Я незаметно выглянул из-за перегородки: в комнату входили отец и черный батюшка. «Что ему надо от нас, этому греческому монаху? — с тревогой подумал я. — Тогда он зашел будто за компанию с нашим батюшкой, а теперь вот и сам явился».
— Присаживайтесь, батюшка. Чем могу служить? — говорил отец почтительно, но по лицу его все-таки было видно, что он тоже недоумевает и тревожится. Под черным заскрипел стул.
— Очэнь спасибо, кириэ[4] Мимоходенко, очэнь спасибо, — кивнул он своей тяжелой головой в черном клобуке. — У менэ к вам дело. Я хочу, чтобы вы, кириэ Мимоходенко, кала эдулепса… Как это по-русски?.. Хоросо заработали.
— Заработал? — с удивлением, но и с интересом спросил отец. — Это как же, батюшка?
— Это так: вас паликари… как эта по-русскому? Вас мальчик очень хоросий голос имеет… Наси греки очень любят, когда хоросий голос молитвы поет… Наси греки усо дадут, чтоб слусать хоросий голос в своей церкви…

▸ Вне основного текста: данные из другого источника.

/-! ## The header (R216, R217) -/

structure TrainHead where
  step : Nat
  epoch : Nat
  next : Nat
  pow1 : F32
  pow2 : F32
  active : Nat
  deriving DecidableEq, Repr

def State.trainHead (s : State) (b : List Nat) : TrainHead :=
  let h := s.trainHeader b
  { step := wordAt h 2 + 2 ^ 32 * wordAt h 3, epoch := wordAt h 4, next := wordAt h 5
    pow1 := BitVec.ofNat 32 (wordAt h 6), pow2 := BitVec.ofNat 32 (wordAt h 7), active := bits 0 0 (wordAt h 8) }

/-- The one 64-byte write. -/
def State.putTrainHead (s : State) (t : Slot) (b : List Nat) (h : TrainHead) : State :=
  let n := copyBytesOf t b
  s.storeWords (tbState b)
    (imageTag t ++ [h.step % 2 ^ 32, h.step / 2 ^ 32 % 2 ^ 32, h.epoch, h.next, h.pow1.toNat, h.pow2.toNat,
      h.active + 2 * tbTrain b + 16 * tbRank b, layerWord b, n % 2 ^ 32, n / 2 ^ 32, 0, 0, 0, 0])

def copyAddr (t : Slot) (b : List Nat) (c : Nat) : Nat := tbState b + 256 + c * copyBytesOf t b

/-- The masters in two regions at `a`: the steering ones, and the LoRA ones. -/
def State.steerBytes (s : State) (t : Slot) (b : List Nat) (a : Nat) : List Byte := s.bytesAt a (2 * steerElems t b)
def State.loraBytes (s : State) (t : Slot) (b : List Nat) (a : Nat) : List Byte :=
  s.bytesAt (a + (copyOffsets t b).getD 0 0) (2 * loraElems t b)

/-- INIT = 1: header, masters of copy 0, and everything else in the copy zero (R215, R219). -/
def State.initTrain (s : State) (t : Slot) (b : List Nat) : State :=
  let a := copyAddr t b 0
  let steer := s.steerBytes t b (tbInitAddr b)
  let lora := s.loraBytes t b (tbInitAddr b)
  let s := s.store (tbState b + 64) (List.replicate 192 0)
  let s := s.store a (List.replicate (copyBytesOf t b) 0)
  ((s.store a steer).store (a + (copyOffsets t b).getD 0 0) lora).putTrainHead t b
    { step := 0, epoch := tbStartEpoch b, next := tbStartBatch b, pow1 := f32One, pow2 := f32One, active := 0 }

/-! ## The order of samples (R221) -/

def halfWidth (n : Nat) : Nat :=
  let l := Nat.log2 n + if 2 ^ Nat.log2 n = n then 0 else 1
  max 1 (ceilDiv l 2)

def feistel (seed : List Byte) (epoch h x : Nat) : Nat :=
  let round (s : Nat × Nat) (i : Nat) : Nat × Nat :=
    let o := aes128 seed (leBytes 4 epoch ++ leBytes 4 i ++ leBytes 4 s.2 ++ leBytes 4 0)
    let f := ((o.getD 0 0).toNat + 256 * (o.getD 1 0).toNat) % 2 ^ h
    (s.2, s.1 ^^^ f)
  let r := (List.range 4).foldl round (x / 2 ^ h, x % 2 ^ h)
  r.1 * 2 ^ h + r.2

/-- Walk until the value is below `n`: within 2^(2h) steps. -/
def cycleWalk (f : Nat → Nat) (n : Nat) : Nat → Nat → Nat
  | 0, x => x
  | fuel + 1, x => let y := f x; if y < n then y else cycleWalk f n fuel y

def perm (seed : List Byte) (epoch n j : Nat) : Nat :=
  let h := halfWidth n
  cycleWalk (feistel seed epoch h) n (2 ^ (2 * h)) j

— Э, нет, батюшка! — решительно сказал отец. — Он даже в русской церкви больше не будет петь. У него и без того горло болит. Да и как он может в греческой церкви петь, если у вас богослужение совершается на греческом языке!
— Это ничиво: мы ему сделаем гоголе-моголе, мы ему хоросаго доктора привезем. А греческие слова он скоро поймет. Что тут трудного? По васому русскому будет так: верую во единого бога. А по насому греческому будет так: пистево сена феон. Что тут трудного?
— Нет, нет, батюшка! — хмурясь, отвечал отец. — Он не имеет никакого пристрастия к духовным занятиям. Он у нас по светской линии пойдет.
Но чем решительнее отец возражал, тем настойчивей его убеждал черный. Отец говорил, что у меня экзамены на носу и мне сейчас не до греческого языка. Черный отвечал, что меня греческие монахи научат «Символу веры» по-гречески в один момент. «Он слабенький, — стоял на своем отец, — ему нельзя перегружаться». — «Ничиво, ничиво, — успокаивал отца черный, — пусть приходит в наш монастырь обедать — через десять дней он будет толстый и сильный».